Check the appropriate box below if the Form 8-K filing is intended to simultaneously satisfy the filing obligation of the registrant under any of the following provisions (see General Instruction A.2. below):

 

¨ Written communications pursuant to Rule 425 under the Securities Act (17 CFR 230.425)

 

¨ Soliciting material pursuant to Rule 14a-12 under the Exchange Act (17 CFR 240.14a-12)

 

¨ Pre-commencement communications pursuant to Rule 14d-2(b) under the Exchange Act (17 CFR 240.14d-2(b))

 

¨ Pre-commencement communications pursuant to Rule 13e-4(c) under the Exchange Act (17 CFR 240.13e-4(c))

 

 

 


Item 1.01. Entry into a Material Definitive Agreement

On April 13, 2012, Saba Software, Inc. (the “Company”) entered into a letter agreement with Wells Fargo Bank, National Association (“Wells Fargo”) pursuant to which Wells Fargo extended from April 14, 2012 to May 31, 2012 the time for the Company’s delivery to Wells Fargo of its Form 10-Q and financial statements for its fiscal quarter ended February 29, 2012 under the Credit Agreement between the Company and Wells Fargo dated as of June 27, 2011. A copy of the letter agreement is attached hereto as Exhibit 10.1.
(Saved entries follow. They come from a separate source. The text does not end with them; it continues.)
-- ==== Sys2Proof/Machine/Part.lean ====
section
/-! DEFINITION. The Directory Sweep (section 1.4), Part Control and the register writes (chapter 10), the two resets, with
the meanings of the reset, CONTROL and register rows, SWEEP_TIMER_EXPIRY, QUIESCE_COMPLETE and FAULTED_TO_CONFIG. -/

namespace Sys2Proof.Machine

/-! ### The sweep (R7 to R9) -/

/-- A sweep begins: the timer restarts with the period current now, and the read is offered (R7, R9). -/
def beginSweep (s : State) : State :=
  offer { kind := .sweepRead, addr := s.ctl.base, length := 1536, bytes := [] }
    { s with sweep := { s.sweep with timer := some (micros (10 * s.ctl.period.toNat)), inFlight := true } }

/-- The sweep in flight has ended; in ACTIVE a pending one begins at once (R8). -/
def endSweep (s : State) : State :=
  let t := { s with sweep := { s.sweep with inFlight := false } }
  if s.active = true ∧ s.sweep.pending = true then beginSweep { t with sweep := { t.sweep with pending := false } } else t

/-- A write to SWEEP (R8). -/
def sweepWrite (s : State) : State :=
  if s.active then
    if s.sweep.inFlight then { s with sweep := { s.sweep with pending := true } } else beginSweep s
  else s

/-- The sweep timer has ended in ACTIVE. -/
def sweepTimerDue (s : State) : Bool := s.active && s.sweep.timer == some 0

/-- The sweep timer ends (R7): a sweep begins, or one is pending and the timer stands until it begins. -/
def sweepTimerExpiry (s : State) : State :=
  if s.sweep.inFlight then { s with sweep := { s.sweep with timer := none, pending := true } } else beginSweep s

/-- SWEEP_TIMER_EXPIRY (R7). -/
def execSweepTimerExpiry (s : State) : Host.Outcome State Fault Refusal :=
  .next (if sweepTimerDue s then sweepTimerExpiry s else s)

/-- SWEEP (R8): the word and the byte enables do not matter (R184). -/
def execSweep (_w : Word) (_be : BitVec 4) (s : State) : Host.Outcome State Fault Refusal := .next (sweepWrite s)

/-! ### Leaving ACTIVE (R173, R190) -/

/-- Whether the drain keeps an entry: a write, the message, or a sent read (R173). -/
def Entry.drains (e : Entry) : Bool := !e.req.kind.isRead || e.sent.isSome

/-- The engine enters DRAINING: unsent reads are dropped and waiting ones withdrawn, and the room wait list refills the
freed entries (R166, R173). -/
def startDrain (s : State) : State :=
  let t := refillAll { s with engine := { s.engine with
    queue := s.engine.queue.filter Entry.drains,
    room := s.engine.room.filter fun r => !r.kind.isRead } }
  { t with sweep := { timer := none, pending := false, inFlight := t.engine.inQueue .sweepRead } }

/-- A quiesce reaches a station (R43): it is taken as a disable, and a fetch phase whose read is no longer in the queue,
dropped or withdrawn by the drain, ends (R39, R173), also that of a station whose disable was in progress (R42). -/
def quiesceStation (s : State) (n : StationId) : State :=
  let t := takeDisable n s
  if (t.ctx n).state = .fetching then abortFetch n t else t

/-- The part leaves ACTIVE for QUIESCING with a destination (R190, R191): drain, lines OFF (R162), every station
quiesced (R43), in ascending order (log entries 9 and 34). -/
def enterQuiesce (d : Destination) (s : State) : State :=
  let t := startDrain { s with ctl := { s.ctl with state := .quiescing, dest := d } }
  (List.finRange 24).foldl quiesceStation (setDrive .b .off (setDrive .a .off t))

/-! ### The resets (R194, R195) -/

/-- A station after either reset: its raw inputs stand, its filters take them (R58), all else is as after reset. -/
def Station.wiped (x : Station) (p : Power) : Station :=
  { ctx := Context.initial, link := Link.initial x.link.outside, chans := Vector.replicate 4 Channel.initial, power := p,
    sense0 := Filter.settled x.sense0.raw, sense1 := Filter.settled x.sense1.raw }

/-- A Seat and Supply block after a cold reset (R119). -/
def Power.cold (p : Power) : Power := Power.initial p.rawSeat p.good.raw p.trip.raw

/-- A Seat and Supply block after a soft reset keeps its seat state and evaluated mark (R106, R119). -/
def Power.soft (p : Power) : Power := { p.cold with seated := p.seated, evaluated := p.evaluated }

/-- What the model keeps through a reset beside the inputs: the log of what was sent, the read tags, the choice counter
and the waiting commands (log entry 26). -/
def State.keepModel (new old : State) : State :=
  { new with
    engine := { new.engine with nextTag := old.engine.nextTag },
    sentLog := old.sentLog, choices := old.choices, pending := old.pending,
    lineA := SyncLine.initial old.lineA.others, lineB := SyncLine.initial old.lineB.others }

/-- A cold reset (R194). -/
def coldReset (s : State) : State :=
  ({ State.reset with stations := s.stations.map fun x => x.wiped x.power.cold } : State).keepModel s

/-- A soft reset (R195): WORK_BASE, HOLDOFF, NOTICE_MASK, the part clock and the seat states are kept. -/
def softReset (s : State) : State :=
  ({ State.reset with
    stations := s.stations.map fun x => x.wiped x.power.soft,
    time := { s.time with firstPeriod := true },
    ctl := { State.reset.ctl with workLo := s.ctl.workLo, workHi := s.ctl.workHi, holdoff := s.ctl.holdoff },
    notice := { State.reset.notice with mask := s.notice.mask } } : State).keepModel s

/-- COLD_RESET (R194): every cause has the same effect. -/
def execColdReset (_cause : ResetCause) (s : State) : Host.Outcome State Fault Refusal := .next (coldReset s)

/-! ### CONTROL (R186) -/

/-- Whether none of the writer's requests stands in the queue or waits for room and no send is under way (R193, log
entry 18). -/
def writerClear (s : State) : Bool :=
  s.notice.writer != .sending &&
    !(s.engine.inQueue .noticeBlock || s.engine.inQueue .message || s.engine.inRoom .noticeBlock || s.engine.inRoom .message)

/-- The part enters CONFIG from FAULTED (R193). -/
def enterConfig (s : State) : State := { s with ctl := { s.ctl with state := .config, leaving := false } }

/-- A write with RUN 0 in FAULTED (R193): CONFIG at once, or as soon as the writer's requests have left the queue. -/
def leaveFaulted (s : State) : State :=
  if writerClear s then enterConfig s else { s with ctl := { s.ctl with leaving := true } }

/-- A sync line takes its use flag while the part is ACTIVE (R161); a pull that the judging ends at once has reached the filter
(log entry 55). -/
def applyUse (l : Line) (s : State) : State :=
  if s.ctl.useFlag l then (if (s.line l).drive = .off then judgeLine l (setDrive l .pull s) else s)
  else if (s.line l).drive = .off then s
  else setDrive l .off s

/-- Both lines take their use flags. -/
def applyUses (s : State) : State := applyUse .b (applyUse .a s)

/-- The entry into ACTIVE (R189): base latched, first sweep, a part-half write of every station, lines, notices. The sweep
read is offered before the part-half writes (log entry 49). -/
def enterActive (s : State) : State :=
  let t := beginSweep { s with ctl := { s.ctl with state := .active, fault := .none, base := s.ctl.workBase } }
  noticeKick (applyUses ((List.finRange 24).foldl (fun u n => queuePartHalf n u) t))

/-- A start request (R189): refused with BAD_BASE unless WORK_BASE is a multiple of 4096. -/
def startRequest (s : State) : State :=
  if s.ctl.workBase.toNat % 4096 = 0 then enterActive s
  else { s with ctl := { s.ctl with fault := .badBase, run := false } }

/-- The fields a CONTROL write stores; a SWEEP_PERIOD of 0 is not stored (R7, R186). -/
def Control.stored (c : Control) (v : Word) : Control :=
  { c with
    run := v.getLsbD 0, useA := v.getLsbD 2, useB := v.getLsbD 3,
    period := if (v >>> 16).setWidth 16 = (0 : Half) then c.period else (v >>> 16).setWidth 16 }

/-- The part state reacts to the stored RUN bit, and in ACTIVE the lines to the use flags (R161, R186). -/
def controlReact (s : State) : State :=
  match s.ctl.state, s.ctl.run with
  | .config, true => startRequest s
  | .config, false => s
  | .active, true => applyUses s
  | .active, false => enterQuiesce .config s
  | .quiescing, _ => s
  | .faulted, true => s
  | .faulted, false => leaveFaulted s

/-- A write to CONTROL (R184, R186): with SOFT_RESET 1 a soft reset and nothing else. -/
def controlWrite (w : Word) (be : BitVec 4) (s : State) : State :=
  let v := mergeBytes be w (controlWord s.ctl)
  if v.getLsbD 1 then softReset s else controlReact { s with ctl := s.ctl.stored v }

/-- SOFT_RESET: a CONTROL write with SOFT_RESET 1 (R195, log entry 22). -/
def execSoftReset (w : Word) (be : BitVec 4) (s : State) : Host.Outcome State Fault Refusal := .next (controlWrite w be s)

/-- START_REQUEST: a CONTROL write with RUN 1 (R189, log entry 22). -/
def execStartRequest (w : Word) (be : BitVec 4) (s : State) : Host.Outcome State Fault Refusal := .next (controlWrite w be s)

/-- QUIESCE: a CONTROL write with RUN 0 (R190, log entry 22). -/
def execQuiesce (w : Word) (be : BitVec 4) (s : State) : Host.Outcome State Fault Refusal := .next (controlWrite w be s)

/-- LEAVE_FAULTED: a CONTROL write with RUN 0 (R193, log entry 22). -/
def execLeaveFaulted (w : Word) (be : BitVec 4) (s : State) : Host.Outcome State Fault Refusal := .next (controlWrite w be s)

/-- SYNC_USE_SET: a CONTROL write that sets a use flag (R161, log entry 22). -/
def execSyncUseSet (w : Word) (be : BitVec 4) (s : State) : Host.Outcome State Fault Refusal := .next (controlWrite w be s)

/-- SYNC_USE_CLEAR: a CONTROL write that clears a use flag (R161, log entry 22). -/
def execSyncUseClear (w : Word) (be : BitVec 4) (s : State) : Host.Outcome State Fault Refusal := .next (controlWrite w be s)

/-- SWEEP_PERIOD: a CONTROL write that names a period (R7, log entry 22). -/
def execSweepPeriod (w : Word) (be : BitVec 4) (s : State) : Host.Outcome State Fault Refusal := .next (controlWrite w be s)

/-! ### The other registers (R178, R179, R187) -/

/-- ATTENTION_CLEAR (R178). -/
def execAttentionClear (w : Word) (be : BitVec 4) (s : State) : Host.Outcome State Fault Refusal :=
  .next (clearAttention w be s)

/-- A write to NOTICE_MASK (R179); the setting of the pending flag may begin a send (R180). -/
def maskWrite (w : Word) (be : BitVec 4) (s : State) : State := noticeKick (writeMask w be s)

/-- NOTICE_MASK_WRITE (R179). -/
def execNoticeMaskWrite (w : Word) (be : BitVec 4) (s : State) : Host.Outcome State Fault Refusal := .next (maskWrite w be s)

/-- A write to HOLDOFF (R187). -/
def holdoffWrite (w : Word) (be : BitVec 4) (s : State) : State :=
  { s with ctl := { s.ctl with holdoff := (mergeBytes be w (s.ctl.holdoff.setWidth 32)).setWidth 16 } }

/-- A write to WORK_BASE_LO, stored in CONFIG alone (R187). -/
def workLoWrite (w : Word) (be : BitVec 4) (s : State) : State :=
  if s.ctl.state = .config then { s with ctl := { s.ctl with workLo := mergeBytes be w s.ctl.workLo } } else s

/-- A write to WORK_BASE_HI, stored in CONFIG alone (R187). -/
def workHiWrite (w : Word) (be : BitVec 4) (s : State) : State :=
  if s.ctl.state = .config then { s with ctl := { s.ctl with workHi := mergeBytes be w s.ctl.workHi } } else s

/-- A write to the register at offset 4 × `reg`; read-only and absent registers take none (R184; log entry 33). -/
def registerWrite (reg : Nat) (w : Word) (be : BitVec 4) (s : State) : State :=
  match reg with
  | 2 => controlWrite w be s
  | 3 => holdoffWrite w be s
  | 4 => workLoWrite w be s
  | 5 => workHiWrite w be s
  | 6 => sweepWrite s
  | 7 => clearAttention w be s
  | 8 => maskWrite w be s
  | _ => s

/-- REGISTER_WRITE (R187). -/
def execRegisterWrite (reg : Nat) (w : Word) (be : BitVec 4) (s : State) : Host.Outcome State Fault Refusal :=
  .next (registerWrite reg w be s)

/-! ### Leaving QUIESCING and FAULTED (R192, R193) -/

/-- Every station IDLE and the drain complete, no send under way (R192, log entry 18). -/
def quiesceDone (s : State) : Bool :=
  s.ctl.state == .quiescing && ((List.finRange 24).all fun n => (s.ctx n).state == .idle) && s.engine.drained &&
    s.notice.writer != .sending

/-- The part leaves QUIESCING for its destination; the entry into FAULTED sets PART (R191, R192). -/
def quiesceComplete (s : State) : State :=
  match s.ctl.dest with
  | .config => { s with ctl := { s.ctl with state := .config } }
  | .faulted => noticeKick (setAttention 31 { s with ctl := { s.ctl with state := .faulted } })

/-- QUIESCE_COMPLETE (R192). -/
def execQuiesceComplete (s : State) : Host.Outcome State Fault Refusal :=
  .next (if quiesceDone s then quiesceComplete s else s)

/-- A part that is leaving FAULTED may enter CONFIG now (R193). -/
def faultedLeaveDue (s : State) : Bool := s.ctl.state == .faulted && s.ctl.leaving && writerClear s

/-- FAULTED_TO_CONFIG (R193). -/
def execFaultedToConfig (s : State) : Host.Outcome State Fault Refusal :=
  .next (if faultedLeaveDue s then enterConfig s else s)

end Sys2Proof.Machine
end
As previously reported in a current report on Form 8-K filed by the Company on April 9, 2012, the Company has delayed the filing of its Form 10-Q for its fiscal quarter ended February 29, 2012.

Item 3.01. Notice of Delisting or Failure to Satisfy a Continued Listing Rule or Standard; Transfer of Listing.

On April 11, 2012, the Company received a letter from The NASDAQ Stock Market LLC (“NASDAQ”) indicating that the Company is not in compliance with the filing requirements for continued listing under NASDAQ Listing Rule 5250(c)(1) as a result of the Company’s delay in filing its Form 10-Q for its fiscal quarter ended February 29, 2012. The NASDAQ letter states that the Company is required to submit a plan to regain compliance with NASDAQ’s filing requirements for continued listing within 60 calendar days of the date of the NASDAQ notification letter. The NASDAQ notice has no immediate effect on the listing or trading of the Company’s common stock on the NASDAQ Global Select Market. The Company anticipates that it will file its Form 10-Q within the 60-day period and that it will fully regain compliance with the NASDAQ continued listing requirements upon such filing of its Form 10-Q.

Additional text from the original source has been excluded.